На участке работало около ста женщин. При виде нового начальника, окруженного бригадирами, они торопливо хватались за лопаты, кирки и носилки. Но Балкин наметанным глазом строителя легко определил, что усердие — показное. Уже один вид ржавых инструментов свидетельствовал, что пользуются ими без особого старания.
— Нелегкая ситуация! — повторил Балкин еще веселее и повернулся к бригадирам. — Где тут у вас парк культуры и отдыха со спальными местами для влюбленных?
Его провели по склону горы — на вершине ее шло строительство рудника и находился балкинский десятый участок. Склон был густо прикрыт карликовой ольхой и рахитичными березками. Далеко внизу, вдоль ручья, тянулись проволочные заборы, отделявшие производственную зону от остального мира. Горный лесок казался пустым, только на некоторых кустиках позвякивали тундровые синички.
— Это самое! — хмуро сказали Балкину бригадиры. — Прячутся здесь, подлюги!
— Неплохое местечко! — одобрил Балкин. — В солнечную погоду загорать можно.
— Или мы ее, или она нас! — повторил один из бригадиров. — Столько зла от любви, просто не поверишь!
Пока они разговаривали, осматривая гору, в воздухе потемнело и над строительными участками рудника вспыхнули прожекторы. У конторы гулко ударили в подвешенный рельс — дневная смена закончила работу.
И тотчас же мертвый лес ожил. Из кустов, из-под березок, из лощинок выползали парни в бушлатах и телогрейках, с котелками в руках, с буханками под мышками. А навстречу им с вершины посыпались кричащие, визжащие и хохочущие женщины. В общий гам ворвались пронзительные голоса неизвестно откуда возникших комендантов, с усердием разгонявших парочки. Теперь вся гора гремела, ругалась, целовалась и ликовала.
Потом прогудели новые удары по рельсу — приказ строиться в колонны к разводу. Неистовые голоса комендантов стали покрывать прочие звуки. Женщины пробегали мимо Балкина с дарами возлюбленных, сверкая на него веселыми глазами.
— Начальничек! — кричали они задорно. — Чего бельмы вылупил?
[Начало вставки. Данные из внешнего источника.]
-- ==== Sys2Proof/Laws/FollowsOps.lean ====
section
/-! SUPPORT. What every operation respects (`State.follows`): the named operations, completions, fault reports and halts. -/

namespace Sys2Proof.Machine

/-! ### Forms -/

theorem State.follows_refl (s : State) : s.follows s := ⟨id, rfl, List.suffix_rfl⟩

theorem State.follows.trans {s t u : State} (h : s.follows t) (k : t.follows u) : s.follows u :=
  ⟨k.1 ∘ h.1, k.2.1.trans h.2.1, h.2.2.trans k.2.2⟩

/-- An update of other fields. -/
theorem State.upd_follows {σ s t : State} (h : σ.follows s) (hm : t.mem = s.mem) (hr : t.regs = s.regs)
    (hp : t.pending = s.pending) (ho : t.out = s.out) : σ.follows t :=
  h.trans ⟨fun c => ⟨by rw [hm]; exact c.1, by rw [hr]; exact c.2⟩, hp, ⟨[], (List.nil_append _).trans ho.symm⟩⟩

/-- An update of other fields. -/
theorem State.mk_follows {σ s : State} (h : σ.follows s)
    {x2 : Vector Ctx 13} {x3 : Vector Stg 12} {x4 : Vector Lnk 12} {x5 : List Slotted} {x6 : List Imm} {x7 :
    Vector Ent 64} {x8 : Vector (Option (Nat × Nat)) 4} {x9 : Bool} {x10 : Bool} {x11 : Vector Nat 4} {x12 :
    Vector Nat 4} {x13 : Vector Nat 4} {x14 : Vector Bool 4} {x15 : Vector Nat 4} {x16 : Vector Nat 4} {x17 :
    Vector Int 4} {x18 : Vector Bool 24} {x19 : Vector Nat 24} {x20 : Vector (List (Nat × Bool)) 24} {x21 :
    Vector (List (Nat × Word)) 24} {x22 : Vector Grd 4} {x23 : Vector Isl 4} {x24 : Vector Mtr 4} {x25 :
    Option (Nat × Nat)} {x26 : Bool} {x27 : Bool} {x28 : Nat × Nat} {x29 : Nat} {x30 : Nat} {x31 : Nat} {x32 :
    Int} {x33 : Nat} {x34 : Nat} {x35 : Bool} {x36 : Nat} {x37 : Vector Pair 8} {x38 : Vector Pair 8} {x39 :
    Vector Nat 8} {x40 : Vector Nat 8} {x41 : Nat} {x42 : Vector Nat 2} {x43 : Vector TestPulse 2} {x44 :
    Vector Bool 16} {x45 : List TgCopy} {x46 : List TgFx} {x47 : Bool} {x48 : Vector Bool 2} {x49 : Vector
    Bool 2} {x50 : Nat × Nat} {x51 : Option ((Nat × Nat) × List Nat)} {x52 : List Nat} {x53 : Nat} {x54 : Nat}
    {x55 : Bool} {x56 : Bool} {x57 : List Nat} {x58 : Nat} {x59 : Option Nat} {x60 : Bool} {x61 : Bool} {x62 :
    Option Nat} {x63 : Vector Bool 5} {x64 : Bool} {x65 : Nat} {x66 : Bool} {x67 : Bool} {x68 : Bool} {x69 :
    Bool} {x70 : Nat} {x71 : Bool} {x72 : Bool} {x73 : Bool} {x74 : Nat} {x75 : Bool} {x76 : Bool} {x77 : Nat}
    {x78 : Nat} {x79 : Option Word} {x80 : List (Nat × Word)} {x81 : Option Nat} {x82 : SyncO} {x83 : Vector
    Nat 7} {x84 : Nat} {x85 : Vector Bool 2} {x86 : List Staged} {x87 : List Cmd} {x88 : Nat} {x89 : Vector
    PortAcc 5} {x90 : Nat} {x91 : Vector (List Answer) 2} {x92 : List WReq} {x93 : List PReq} {x94 : Option
    (Option Nat)} {x95 : Bool} {x96 : Vector (Option Nat) 7} {x97 : Vector NetId 2} {x98 : Vector (List
    RxFrame) 2} {x99 : Vector (List Byte) 2} {x100 : Vector (Option Nat) 2} {x101 : Vector (Option Nat) 2}
    {x102 : Nat} {x103 : Bool} {x104 : Bool} {x105 : Nat} {x106 : Nat} :
    σ.follows (State.mk
      s.regs s.mem x2 x3 x4 x5 x6 x7 x8 x9 x10 x11 x12 x13 x14 x15 x16 x17 x18 x19 x20 x21 x22 x23 x24 x25
      x26 x27 x28 x29 x30 x31 x32 x33 x34 x35 x36 x37 x38 x39 x40 x41 x42 x43 x44 x45 x46 x47 x48 x49 x50
      x51 x52 x53 x54 x55 x56 x57 x58 x59 x60 x61 x62 x63 x64 x65 x66 x67 x68 x69 x70 x71 x72 x73 x74 x75
      x76 x77 x78 x79 x80 x81 x82 x83 x84 x85 x86 x87 x88 x89 x90 x91 x92 x93 x94 x95 x96 x97 x98 x99 x100
      x101 x102 x103 x104 x105 x106 s.out s.pending) :=
  State.upd_follows h rfl rfl rfl rfl

/-- Memory bytes taken out. -/
theorem State.memFilter_follows {σ s t : State} (h : σ.follows s) (f : Host.Cell → Bool) (hm : t.mem = s.mem.filter f)
    (hr : t.regs = s.regs) (hp : t.pending = s.pending) (ho : t.out = s.out) : σ.follows t :=
  h.trans ⟨fun c => ⟨by rw [hm]; exact Memory.wf_filter _ _ c.1, by rw [hr]; exact c.2⟩, hp, ⟨[], (List.nil_append _).trans ho.symm⟩⟩

/-- A reset: bytes and register words taken out, one register written. -/
theorem State.cut_follows {σ s t : State} (h : σ.follows s) (f : Host.Cell → Bool) (g : Nat × Word → Bool) (a : Nat) (v : Word)
    (hm : t.mem = s.mem.filter f) (hr : t.regs = smSet regReset (s.regs.filter g) a v) (hp : t.pending = s.pending)
    (ho : t.out = s.out) : σ.follows t :=
  h.trans ⟨fun c => ⟨by rw [hm]; exact Memory.wf_filter _ _ c.1, by
    rw [hr]; exact smWf_smSet _ _ _ _ (smWf_filter _ _ _ c.2)⟩, hp, ⟨[], (List.nil_append _).trans ho.symm⟩⟩

theorem State.foldl_follows {α : Type} {σ : State} {f : State → α → State} {l : List α} {s : State}
    (hf : ∀ t x, σ.follows t → σ.follows (f t x)) (h : σ.follows s) : σ.follows (l.foldl f s) := by
  induction l generalizing s with
  | nil => exact h
  | cons x t ih => exact ih (hf _ _ h)

theorem State.pair_follows {α : Type} {σ t : State} {p : α × State} {a : α} (h : σ.follows p.2) (e : p = (a, t)) :
    σ.follows t := by rw [e] at h; exact h

theorem State.triple_follows {α β : Type} {σ t : State} {p : α × β × State} {a : α} {b : β} (h : σ.follows p.2.2)
    (e : p = (a, b, t)) : σ.follows t := by rw [e] at h; exact h

theorem State.ite_follows {σ s t : State} {c : Prop} [Decidable c] (h : σ.follows s) (k : σ.follows t) :
    σ.follows (if c then s else t) := by split <;> assumption

theorem State.next_follows {σ t : State} (h : σ.follows t) : σ.followedBy (.next t) := by
  intro u e
  cases e
  exact h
Завидки не берут?
— Как вам это нравится? — безнадежно сказали бригадиры, когда все опять стихло. — Попробуй в этих немыслимых условиях выгнать запланированную производительность…
— А высокая производительность есть решающее условие победы нашего общественного строя, — насмешливо пробормотал Балкин. И добавил решительно: — Считаю, что вами допущен коренной ляпсус в толковании высочайших философских категорий бытия — и именно от этого проистекают производственные беды. Покорить природу можно, лишь покоряясь ей!
И, громко расхохотавшись — к большому смущению бригадиров, — Балкин торжественно провозгласил в качестве директивы к действию удивительную формулу повышения выработки на участке: «Основой производства сделаем любовь!»
На следующий день после полудня Балкин отправился опять — уже один — на склон горы. Он переходил от кусточка к кусточку и вскоре наткнулся на паренька, пристроившегося под березкой. Тот мирно спал, положив голову на свежую буханку хлеба, — чтобы услышать, когда ее будут утаскивать. Балкин потолкал его ногой, и паренек испуганно вскочил. Приняв Балкина за нового коменданта, он сгоряча хотел драпануть, но Балкин остановил его.
— Дело есть, нужно побеседовать, — сказал он. — Зови всех прибывших своячков на производственное совещание по вопросу любви. — И заметив, что паренек колеблется, поспешно добавил: — Я серьезно, чудак! Ищите меня вон под теми кусточками, там коменданты не помешают.
Около него собралось шестеро хахалей — здоровые парни, типичные лагерные лбы.
— Плохо, ребята, — вздохнул Балкин, убедившись, что по случаю раннего времени основной актив не собрался. — Производственная программа срывается из-за ваших встреч. Есть решение — усилить охрану. Еще комендантов нагонят. Кого поймают, потащут в штрафной изолятор.
Лбы дружно забушевали:
— Сволочь! Падло! Гадюка! Твое, что ли, забираем? Иди знаешь куда!
А один пригрозил:
— Встретим вечером около барака, все припомним — жаловаться не придется!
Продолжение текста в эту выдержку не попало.